Bruckheimer said:“Here’s the problem,” Bruckheimer began. “To really make a good game, it really takes a long time. By the time you greenlight a movie, it’s a year to a year-and-a-half until it’s out. That’s too short a period for a video game to be made. It’s a three-year process to get a really good game made, and that’s where they fail.”
"What the studios do is have this business model where they know they’ll sell X amount of games on that opening couple of weeks, and a lot of them do that, rather than take their time and create a wonderful game.”
Then there are the constraints imposed by the film itself—does it follow the same narrative? What assets can you use? How much access do you have? I know one writer who worked on an adaptation of a film story into games who was only allowed one look at the script—he could read it through in a room, one time, but couldn’t have a copy, or even take notes or pictures.
GG what do you mean all PoP games are alike. They just had a brand new version.
On the other hand it might be best to let the prince die a quiet death and do an XBLA/Steam HD remake of the originals and let that be it.
SteelAttack said:There has been only one outstanding PoP game in 3d: Sands of Time. Anything else coming afterwards has ranged between mediocre to laughable.It is, however, a franchise, one that will gain even more notoriety on the mainstream with the upcoming film, and because of that, there are certain expectations to fulfill and that includes regular release of PoP titles, which very much likely will see an even more pronounced decrease in quality until the franchise is deemed no longer profitable, or a true reboot appears.Make no mistake, this is a movie tie-in, and suffers from the very same problems that plague tie-ins, besides the obvious drawbacks that an anachronic game design poses by itself.Check out this GSW article. Even Jerry fucking Bruckheimer understands how licensed games should be handled.Bruckheimer said:
“Here’s the problem,” Bruckheimer began. “To really make a good game, it really takes a long time. By the time you greenlight a movie, it’s a year to a year-and-a-half until it’s out. That’s too short a period for a video game to be made. It’s a three-year process to get a really good game made, and that’s where they fail.”
"What the studios do is have this business model where they know they’ll sell X amount of games on that opening couple of weeks, and a lot of them do that, rather than take their time and create a wonderful game.”
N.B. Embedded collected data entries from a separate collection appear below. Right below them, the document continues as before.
@[simp] theorem illegalCommand_ctrl (w : Word) (s : State) : (illegalCommand w s).ctrl = s.ctrl := rfl
@[simp] theorem illegalCommand_srcAddr (w : Word) (s : State) : (illegalCommand w s).srcAddr = s.srcAddr := rfl
@[simp] theorem illegalCommand_srcLen (w : Word) (s : State) : (illegalCommand w s).srcLen = s.srcLen := rfl
@[simp] theorem illegalCommand_dstAddr (w : Word) (s : State) : (illegalCommand w s).dstAddr = s.dstAddr := rfl
@[simp] theorem illegalCommand_dstCap (w : Word) (s : State) : (illegalCommand w s).dstCap = s.dstCap := rfl
@[simp] theorem illegalCommand_outLen (w : Word) (s : State) : (illegalCommand w s).outLen = 0 := rfl
@[simp] theorem illegalCommand_errInfo (w : Word) (s : State) : (illegalCommand w s).errInfo = w := rfl
@[simp] theorem illegalCommand_phase (w : Word) (s : State) : (illegalCommand w s).phase = s.phase := rfl
@[simp] theorem illegalCommand_done (w : Word) (s : State) : (illegalCommand w s).done = false := rfl
@[simp] theorem illegalCommand_err (w : Word) (s : State) : (illegalCommand w s).err = true := rfl
@[simp] theorem illegalCommand_cmdOvr (w : Word) (s : State) : (illegalCommand w s).cmdOvr = s.cmdOvr := rfl
@[simp] theorem illegalCommand_errCode (w : Word) (s : State) : (illegalCommand w s).errCode = 1 := rfl
@[simp] theorem illegalCommand_lastOp (w : Word) (s : State) : (illegalCommand w s).lastOp = w.extractLsb' 0 4 := rfl
@[simp] theorem illegalCommand_latched (w : Word) (s : State) : (illegalCommand w s).latched = s.latched := rfl
@[simp] theorem illegalCommand_work (w : Word) (s : State) : (illegalCommand w s).work = s.work := rfl
@[simp] theorem illegalCommand_mem (w : Word) (s : State) : (illegalCommand w s).mem = s.mem := rfl
@[simp] theorem illegalCommand_platform (w : Word) (s : State) : (illegalCommand w s).platform = s.platform := rfl
@[simp] theorem illegalCommand_duties (w : Word) (s : State) : (illegalCommand w s).duties = s.duties := rfl
@[simp] theorem illegalCommand_inputs (w : Word) (s : State) : (illegalCommand w s).inputs = s.inputs := rfl
@[simp] theorem illegalCommand_hostData (w : Word) (s : State) : (illegalCommand w s).hostData = s.hostData := rfl
@[simp] theorem illegalCommand_hostIrq (w : Word) (s : State) : (illegalCommand w s).hostIrq = s.hostIrq := rfl
@[simp] theorem illegalCommand_hostBytes (w : Word) (s : State) : (illegalCommand w s).hostBytes = s.hostBytes := rfl
@[simp] theorem illegalCommand_draws (w : Word) (s : State) : (illegalCommand w s).draws = s.draws := rfl

@[simp] theorem raise_ctrl (e : CmdError) (info : Nat) (s : State) : (raise e info s).ctrl = s.ctrl := rfl
@[simp] theorem raise_srcAddr (e : CmdError) (info : Nat) (s : State) : (raise e info s).srcAddr = s.srcAddr := rfl
@[simp] theorem raise_srcLen (e : CmdError) (info : Nat) (s : State) : (raise e info s).srcLen = s.srcLen := rfl
@[simp] theorem raise_dstAddr (e : CmdError) (info : Nat) (s : State) : (raise e info s).dstAddr = s.dstAddr := rfl
@[simp] theorem raise_dstCap (e : CmdError) (info : Nat) (s : State) : (raise e info s).dstCap = s.dstCap := rfl
@[simp] theorem raise_outLen (e : CmdError) (info : Nat) (s : State) : (raise e info s).outLen = 0 := rfl
@[simp] theorem raise_errInfo (e : CmdError) (info : Nat) (s : State) :
    (raise e info s).errInfo = errInfoValue info s.draws := rfl
@[simp] theorem raise_phase (e : CmdError) (info : Nat) (s : State) : (raise e info s).phase = .idle := rfl
@[simp] theorem raise_done (e : CmdError) (info : Nat) (s : State) : (raise e info s).done = s.done := rfl
@[simp] theorem raise_err (e : CmdError) (info : Nat) (s : State) : (raise e info s).err = true := rfl
@[simp] theorem raise_cmdOvr (e : CmdError) (info : Nat) (s : State) : (raise e info s).cmdOvr = s.cmdOvr := rfl
@[simp] theorem raise_errCode (e : CmdError) (info : Nat) (s : State) : (raise e info s).errCode = e.code := rfl
@[simp] theorem raise_lastOp (e : CmdError) (info : Nat) (s : State) : (raise e info s).lastOp = s.lastOp := rfl
@[simp] theorem raise_latched (e : CmdError) (info : Nat) (s : State) : (raise e info s).latched = s.latched := rfl
@[simp] theorem raise_work (e : CmdError) (info : Nat) (s : State) : (raise e info s).work = s.work := rfl
@[simp] theorem raise_mem (e : CmdError) (info : Nat) (s : State) : (raise e info s).mem = memoryAfterError e s := rfl
@[simp] theorem raise_platform (e : CmdError) (info : Nat) (s : State) : (raise e info s).platform = s.platform := rfl
@[simp] theorem raise_duties (e : CmdError) (info : Nat) (s : State) : (raise e info s).duties = s.duties := rfl
@[simp] theorem raise_inputs (e : CmdError) (info : Nat) (s : State) : (raise e info s).inputs = s.inputs := rfl
@[simp] theorem raise_hostData (e : CmdError) (info : Nat) (s : State) : (raise e info s).hostData = s.hostData := rfl
@[simp] theorem raise_hostIrq (e : CmdError) (info : Nat) (s : State) : (raise e info s).hostIrq = s.hostIrq := rfl
@[simp] theorem raise_hostBytes (e : CmdError) (info : Nat) (s : State) : (raise e info s).hostBytes = s.hostBytes := rfl
@[simp] theorem raise_draws (e : CmdError) (info : Nat) (s : State) : (raise e info s).draws = s.draws + 1 := rfl

@[simp] theorem finish_ctrl (out : List Byte) (s : State) : (finish out s).ctrl = s.ctrl := rfl
@[simp] theorem finish_srcAddr (out : List Byte) (s : State) : (finish out s).srcAddr = s.srcAddr := rfl
@[simp] theorem finish_srcLen (out : List Byte) (s : State) : (finish out s).srcLen = s.srcLen := rfl
@[simp] theorem finish_dstAddr (out : List Byte) (s : State) : (finish out s).dstAddr = s.dstAddr := rfl
@[simp] theorem finish_dstCap (out : List Byte) (s : State) : (finish out s).dstCap = s.dstCap := rfl
@[simp] theorem finish_outLen (out : List Byte) (s : State) : (finish out s).outLen = BitVec.ofNat 32 out.length := rfl
@[simp] theorem finish_errInfo (out : List Byte) (s : State) : (finish out s).errInfo = s.errInfo := rfl
@[simp] theorem finish_phase (out : List Byte) (s : State) : (finish out s).phase = .idle := rfl
@[simp] theorem finish_done (out : List Byte) (s : State) : (finish out s).done = true := rfl
@[simp] theorem finish_err (out : List Byte) (s : State) : (finish out s).err = s.err := rfl
@[simp] theorem finish_cmdOvr (out : List Byte) (s : State) : (finish out s).cmdOvr = s.cmdOvr := rfl
@[simp] theorem finish_errCode (out : List Byte) (s : State) : (finish out s).errCode = s.errCode := rfl
@[simp] theorem finish_lastOp (out : List Byte) (s : State) : (finish out s).lastOp = s.lastOp := rfl
@[simp] theorem finish_latched (out : List Byte) (s : State) : (finish out s).latched = s.latched := rfl
@[simp] theorem finish_work (out : List Byte) (s : State) : (finish out s).work = s.work := rfl
@[simp] theorem finish_mem (out : List Byte) (s : State) : (finish out s).mem = s.mem.writeBytes s.latched.dstAddr.toNat out := rfl
@[simp] theorem finish_platform (out : List Byte) (s : State) : (finish out s).platform = s.platform := rfl
@[simp] theorem finish_duties (out : List Byte) (s : State) : (finish out s).duties = s.duties := rfl
@[simp] theorem finish_inputs (out : List Byte) (s : State) : (finish out s).inputs = s.inputs := rfl
@[simp] theorem finish_hostData (out : List Byte) (s : State) : (finish out s).hostData = s.hostData := rfl
@[simp] theorem finish_hostIrq (out : List Byte) (s : State) : (finish out s).hostIrq = s.hostIrq := rfl
@[simp] theorem finish_hostBytes (out : List Byte) (s : State) : (finish out s).hostBytes = s.hostBytes := rfl
@[simp] theorem finish_draws (out : List Byte) (s : State) : (finish out s).draws = s.draws := rfl

@[simp] theorem acknowledgeError_ctrl (s : State) : (acknowledgeError s).ctrl = s.ctrl := rfl
@[simp] theorem acknowledgeError_srcAddr (s : State) : (acknowledgeError s).srcAddr = s.srcAddr := rfl
@[simp] theorem acknowledgeError_srcLen (s : State) : (acknowledgeError s).srcLen = s.srcLen := rfl
@[simp] theorem acknowledgeError_dstAddr (s : State) : (acknowledgeError s).dstAddr = s.dstAddr := rfl
@[simp] theorem acknowledgeError_dstCap (s : State) : (acknowledgeError s).dstCap = s.dstCap := rfl
@[simp] theorem acknowledgeError_outLen (s : State) : (acknowledgeError s).outLen = s.outLen := rfl
@[simp] theorem acknowledgeError_errInfo (s : State) : (acknowledgeError s).errInfo = s.errInfo := rfl
@[simp] theorem acknowledgeError_phase (s : State) : (acknowledgeError s).phase = s.phase := rfl
@[simp] theorem acknowledgeError_done (s : State) : (acknowledgeError s).done = s.done := rfl
@[simp] theorem acknowledgeError_err (s : State) : (acknowledgeError s).err = false := rfl
@[simp] theorem acknowledgeError_cmdOvr (s : State) : (acknowledgeError s).cmdOvr = s.cmdOvr := rfl
@[simp] theorem acknowledgeError_errCode (s : State) : (acknowledgeError s).errCode = 0 := rfl
@[simp] theorem acknowledgeError_lastOp (s : State) : (acknowledgeError s).lastOp = s.lastOp := rfl
@[simp] theorem acknowledgeError_latched (s : State) : (acknowledgeError s).latched = s.latched := rfl
@[simp] theorem acknowledgeError_work (s : State) : (acknowledgeError s).work = s.work := rfl
@[simp] theorem acknowledgeError_mem (s : State) : (acknowledgeError s).mem = s.mem := rfl
@[simp] theorem acknowledgeError_platform (s : State) : (acknowledgeError s).platform = s.platform := rfl
@[simp] theorem acknowledgeError_duties (s : State) : (acknowledgeError s).duties = s.duties := rfl
@[simp] theorem acknowledgeError_inputs (s : State) : (acknowledgeError s).inputs = s.inputs := rfl
@[simp] theorem acknowledgeError_hostData (s : State) : (acknowledgeError s).hostData = s.hostData := rfl
@[simp] theorem acknowledgeError_hostIrq (s : State) : (acknowledgeError s).hostIrq = s.hostIrq := rfl
@[simp] theorem acknowledgeError_hostBytes (s : State) : (acknowledgeError s).hostBytes = s.hostBytes := rfl
@[simp] theorem acknowledgeError_draws (s : State) : (acknowledgeError s).draws = s.draws := rfl

@[simp] theorem observeEnd_ctrl (s : State) : (observeEnd s).ctrl = s.ctrl := rfl
@[simp] theorem observeEnd_srcAddr (s : State) : (observeEnd s).srcAddr = s.srcAddr := rfl
@[simp] theorem observeEnd_srcLen (s : State) : (observeEnd s).srcLen = s.srcLen := rfl
@[simp] theorem observeEnd_dstAddr (s : State) : (observeEnd s).dstAddr = s.dstAddr := rfl
@[simp] theorem observeEnd_dstCap (s : State) : (observeEnd s).dstCap = s.dstCap := rfl
@[simp] theorem observeEnd_outLen (s : State) : (observeEnd s).outLen = s.outLen := rfl
@[simp] theorem observeEnd_errInfo (s : State) : (observeEnd s).errInfo = s.errInfo := rfl
@[simp] theorem observeEnd_phase (s : State) : (observeEnd s).phase = s.phase := rfl
@[simp] theorem observeEnd_done (s : State) : (observeEnd s).done = s.done := rfl
@[simp] theorem observeEnd_err (s : State) : (observeEnd s).err = s.err := rfl
@[simp] theorem observeEnd_cmdOvr (s : State) : (observeEnd s).cmdOvr = s.cmdOvr := rfl
@[simp] theorem observeEnd_errCode (s : State) : (observeEnd s).errCode = s.errCode := rfl
@[simp] theorem observeEnd_lastOp (s : State) : (observeEnd s).lastOp = s.lastOp := rfl
@[simp] theorem observeEnd_latched (s : State) : (observeEnd s).latched = s.latched := rfl
@[simp] theorem observeEnd_work (s : State) : (observeEnd s).work = s.work := rfl
@[simp] theorem observeEnd_mem (s : State) : (observeEnd s).mem = s.mem := rfl
@[simp] theorem observeEnd_platform (s : State) : (observeEnd s).platform = s.platform := rfl
@[simp] theorem observeEnd_duties (s : State) : (observeEnd s).duties = if s.busy then s.duties else [] := rfl
@[simp] theorem observeEnd_inputs (s : State) : (observeEnd s).inputs = s.inputs := rfl
@[simp] theorem observeEnd_hostData (s : State) : (observeEnd s).hostData = s.hostData := rfl
@[simp] theorem observeEnd_hostIrq (s : State) : (observeEnd s).hostIrq = s.hostIrq := rfl
@[simp] theorem observeEnd_hostBytes (s : State) : (observeEnd s).hostBytes = s.hostBytes := rfl
@[simp] theorem observeEnd_draws (s : State) : (observeEnd s).draws = s.draws := rfl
Then there are the constraints imposed by the film itself—does it follow the same narrative? What assets can you use? How much access do you have? I know one writer who worked on an adaptation of a film story into games who was only allowed one look at the script—he could read it through in a room, one time, but couldn’t have a copy, or even take notes or pictures.
Bruckheimer knows more about games than games publishers.
Dvader said:
GG what do you mean all PoP games are alike. They just had a brand new version.
The gameplay is so rigidly structured. The Persia part limits the environment, but the gameplay structure is so rigid you inevitably end up doing the same thing you've done before in each game, in similarly structured environments. It's gotten to the point where you might as well just replay Sands of Time, because everything after has been broadly similar and the quality has varied too.
Agnates and Selbie. Got to agree with the sandbox or level design. My first idea was do a prince of persia game that was like GTA in an ancient and populated city, where you rode horses or donkeys or camels and could freely platform about the city doing quests. Would that be too much like Assasins Creed? I don't know because I haven't played one yet.
The other idea is to totally freak out in level design. Have the prince trapped in a dream or something where you can literally do anything with the design and then at the end he breaks out from the dream.
Of course he would have to be king of persia to do that, but then the pun doesn't work
The Forgotten Sands reviews:
Eurogamer:
"What we get here feels like a place-holder, a nostalgic diversion that exists so there's product on the shelves to coincide with the movie, rather than something driven by a flash of inspiration as to where the series could go next. For all its basic surface pleasures, The Forgotten Sands seems content to indulge our fondness for the past without ever giving us reason to be excited about the future."
Gamecentral:
"This seems to be a game created to fulfil a corporate obligation rather than genuinely take the series forward. The level design, with its rectangular rooms and nonsensical architecture, hasn't moved on at all since the PS2. At least the reboot tried to do something different, this merely tries to recapture past glories and as a result leaves the franchise feeling more irrelevant than ever."
Here it is, the Prince of Persia games, from the Sands of Time up to the Forgotten Sands is a game with the same structure. That's 5 games now that all broadly use the same design template. Many other games do this but the Prince of Persia gameplay is very rigid and structured to begin with.
You can't freeform your way about levels, you are more like a monkey jumping through the exact hoops the developers want you too.
Now, it feels to me like a game too far. With the Forgotten Sands receiving fair to medicore reviews. Can you see how this series could evolve? Or should they lay the Prince down, into the royal tomb?